Chapter 17. BerkeleyDB


Berkeley DB enables the development of custom data management solutions, without the overhead traditionally associated with such custom projects. Berkeley DB provides a collection of well-proven building-block technologies that can be configured to address any application need from the hand-held device to the datacenter, from a local storage solution to a world-wide distributed one, from kilobytes to petabytes.

 -- BerkeleyDB Homepage

The Oracle BerkeleyDB storage backend runs in the same JVM as Titan and provides local persistence on a single machine. Hence, the BerkeleyDB storage backend requires that all of the graph data fits on the local disk and all of the frequently accessed graph elements fit into main memory. This imposes a practical limitation of graphs with 10-100s million vertices on commodity hardware.

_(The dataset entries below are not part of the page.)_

-- ==== Sys2Proof/Machine/Operands.lean ====
section
/-! DEFINITION. Operands: the operand forms of vector words: geometry (03 R56), length, mask and the element groups
a word processes (R65 to R67), element access (R79), and where an element lies in memory (10 R237, R243). -/

namespace Sys2Proof.Machine

/-- The format of VT (03 R62); the refused codes never stand there (R60). -/
def fmtOf (vt : Word) : Fmt := (Fmt.ofCode (fldW vt 0 5)).getD .f32

/-- The x extent X = 256 ÷ w (03 R56). -/
def xExtent (w : Nat) : Nat := 256 / w
/-- Elements of a brick, 64·X, and of an element group (03 R56). -/
def brickElems (w : Nat) : Nat := 64 * xExtent w
def groupElems (w : Nat) : Nat := 8 * xExtent w

/-- coord(e) (03 R79). -/
def coord (w e : Nat) : Nat × Nat × Nat := (e % xExtent w, e / xExtent w % 8, e / (8 * xExtent w))
/-- The index of a coordinate (03 R56). -/
def elemAt (w x y z : Nat) : Nat := x + xExtent w * (y + 8 * z)

/-- elem(b, e) (03 R79). -/
def elem (b : BitVec 16384) (w e : Nat) : Nat := (b.extractLsb' (w * e) w).toNat
/-- elem(b, e) := v: those bits only (03 R79). -/
def setElem (b : BitVec 16384) (w e v : Nat) : BitVec 16384 :=
  let hole : BitVec 16384 := BitVec.ofNat 16384 ((2 ^ w - 1) * 2 ^ (w * e))
  (b &&& ~~~hole) ||| BitVec.ofNat 16384 (v % 2 ^ w * 2 ^ (w * e))

/-- One group of a brick: the 256 bytes of plane g (03 R56). -/
def groupOf (b : BitVec 16384) (g : Nat) : BitVec 2048 := b.extractLsb' (2048 * g) 2048
def setGroup (b : BitVec 16384) (g : Nat) (v : BitVec 2048) : BitVec 16384 :=
  let hole : BitVec 16384 := BitVec.ofNat 16384 ((2 ^ 2048 - 1) * 2 ^ (2048 * g))
  (b &&& ~~~hole) ||| BitVec.ofNat 16384 (v.toNat * 2 ^ (2048 * g))

/-- One group's bits of a mask, of m elements. -/
def maskGroup (b : BitVec 4096) (m g : Nat) : BitVec 2048 := BitVec.ofNat 2048 (fld b.toNat (m * g) m)
def setMaskBit (b : BitVec 4096) (e : Nat) (v : Bool) : BitVec 4096 :=
  let bit : BitVec 4096 := BitVec.ofNat 4096 (2 ^ e)
  if v then b ||| bit else b &&& ~~~bit

/-- The fields of VL (03 R61). -/
def vlBox (vl : Word) : Bool := bitW vl 63
def vlN (vl : Word) : Nat := fldW vl 0 13
def vlLX (vl : Word) : Nat := fldW vl 0 8
def vlLY (vl : Word) : Nat := fldW vl 8 4
def vlLZ (vl : Word) : Nat := fldW vl 12 4

/-- box() (03 R65). -/
def boxOf (w : Nat) (vl : Word) : Nat × Nat × Nat :=
  if vlBox vl then (vlLX vl, vlLY vl, vlLZ vl) else (xExtent w, 8, 8)

/-- inVL(e) (03 R65). -/
def inVL (w : Nat) (vl : Word) (e : Nat) : Bool :=
  if vlBox vl then
    let (x, y, z) := coord w e
    x < vlLX vl && y < vlLY vl && z < vlLZ vl
  else e < vlN vl

/-- The mask half of active(e) (03 R65). -/
def maskedIn (vm : Word) (mask : BitVec 4096) (e : Nat) : Bool :=
  if bitW vm 3 then mask.getLsbD e != bitW vm 4 else true

/-- active(e) (03 R65), with the mask register VM.MREG names. -/
def active (w : Nat) (vl vm : Word) (mask : BitVec 4096) (e : Nat) : Bool := inVL w vl e && maskedIn vm mask e

/-- The length a vector word runs under is within the format (03 R65). -/
def vlFits (w : Nat) (vl : Word) : Bool :=
  if vlBox vl then vlLX vl ≤ xExtent w else vlN vl ≤ brickElems w

/-- The elements of group g. -/
def groupSpan (w g : Nat) : List Nat := span (g * groupElems w) (groupElems w)

/-- The groups that hold an element inside VL (03 R67, R76). -/
def groupsInVL (w : Nat) (vl : Word) : List Nat := (List.range 8).filter fun g => (groupSpan w g).any (inVL w vl)

/-- The groups a word processes (03 R67): all that hold an element inside VL, or with VM.DT = 1 those that hold an
active one. -/
def groupList (w : Nat) (vl vm : Word) (mask : BitVec 4096) : List Nat :=
  if bitW vm 5 then (List.range 8).filter fun g => (groupSpan w g).any (active w vl vm mask)
  else groupsInVL w vl

/-- A pitch of VS (03 R62): 21 bits, signed. -/
def pitch (vs : Word) (i : Nat) : Int := sint 21 (fldW vs (21 * i) 21)

/-- eaddr(e) (10 R237): the byte address, and for a 4-bit format the nibble. -/
def eaddr (w : Nat) (vl vs xbase xi : Word) (e : Nat) : Word × Option Nat :=
  let (x, y, z) := coord w e
  let off : Int := if vlBox vl then x * pitch vs 0 + y * pitch vs 1 + z * pitch vs 2 else e * pitch vs 0
  if w = 4 then (xbase + xi + BitVec.ofInt 64 (off.fdiv 2), some (off.fmod 2).toNat)
  else (xbase + xi + BitVec.ofInt 64 (off * (w / 8 : Nat)), none)

/-- The address of element e of an indexed word (10 R243). -/
def iaddr (w : Nat) (xbase : Word) (bi : BitVec 16384) (e : Nat) : Word := xbase + word (elem bi w e * (w / 8))

/-- VMT.SPACE and VMT.PWIN (03 R62). -/
def vmtSpace (vmt : Word) : Nat := fldW vmt 0 2
def vmtWin (vmt : Word) : Nat := fldW vmt 2 4

/-- Whether a vector word touches memory, and whether it stores (07 R167, 10 R240). -/
def VOp.isMem : VOp → Bool
  | .ld .. | .st .. | .ldi .. | .sti .. | .stia .. | .lda .. | .gathb .. | .scld .. | .ald .. | .waitv .. => true
  | _ => false
def VOp.isStore : VOp → Bool
  | .st .. | .sti .. | .stia .. => true
  | _ => false
/-- The loose words (05 R116). -/
def VOp.isLoose : VOp → Bool
  | .ld .cross .. | .st .cross .. => true
  | _ => false

/-- The space a vector memory word reaches (05 R110): 0 global, 1 scratchpad, 2 parameter window. -/
def VEntry.space (e : VEntry) : Nat :=
  match e.op with
  | .ld .lane .. | .ld .cross .. | .st .lane .. | .st .cross .. => 1
  | .ald .. | .waitv .. => 0
  | _ => vmtSpace e.ctl.vmt

/-- The format of a queued word. -/
def VEntry.fmt (e : VEntry) : Fmt := fmtOf e.ctl.vt
/-- Its element width. -/
def VEntry.w (e : VEntry) : Nat := e.fmt.width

However, for graphs of that size the BerkeleyDB storage backend exhibits high performance because all data can be accessed locally within the same JVM.

17.1. BerkeleyDB Setup

Since BerkeleyDB runs in the same JVM as Titan, connecting the two only requires a simple configuration and no additional setup:

TitanGraph g =
set("storage.backend", "berkeleyje").
set("", "/tmp/graph").

In the Gremlin shell, you can not define the type of the variables conf and g. Therefore, simply leave off the type declaration.

17.2. BerkeleyDB Specific Configuration

Refer to Chapter 12, Configuration Reference for a complete listing of all BerkeleyDB specific configuration options in addition to the general Titan configuration options.

When configuring BerkeleyDB it is recommended to consider the following BerkeleyDB specific configuration options:

  • transactions: Enables transactions and detects conflicting database operations. CAUTION: While disabling transactions can lead to better performance it can cause to inconsistencies and even corrupt the database if multiple Titan instances interact with the same instance of BerkeleyDB.
  • cache-percentage: The percentage of JVM heap space (configured via -Xmx) to be allocated to BerkeleyDB for its cache. Try to give BerkeleyDB as much space as possible without causing memory problems for Titan. For instance, if Titan only runs short transactions, use a value of 80 or higher.

17.3. Ideal Use Case

The BerkeleyDB storage backend is best suited for small to medium size graphs with up to 100 million vertices on commodity hardware. For graphs of that size, it will likely deliver higher performance than the distributed storage backends. Note, that BerkeleyDB is also limited in the number of concurrent requests it can handle efficiently because it runs on a single machine. Hence, it is not well suited for applications with many concurrent users mutating the graph, even if that graph is small to medium size.

Since BerkeleyDB runs in the same JVM as Titan, this storage backend is ideally suited for unit testing of application code using Titan.

Note, that BerkeleyDB has a more restrictive license than Titan. Please review BerkleyDB’s license to determine if it can accommodate your use case.

17.4. Global Graph Operations

Titan backed by BerkeleyDB supports global graph operations such as iterating over all vertices or edges. However, note that such operations need to scan the entire database which can require a significant amount of time for larger graphs.

In order to not run out of memory, it is advised to disable transactions (storage.transactions=false) when iterating over large graphs. Having transactions enabled requires BerkeleyDB to acquire read locks on the data it is reading. When iterating over the entire graph, these read locks can easily require more memory than is available.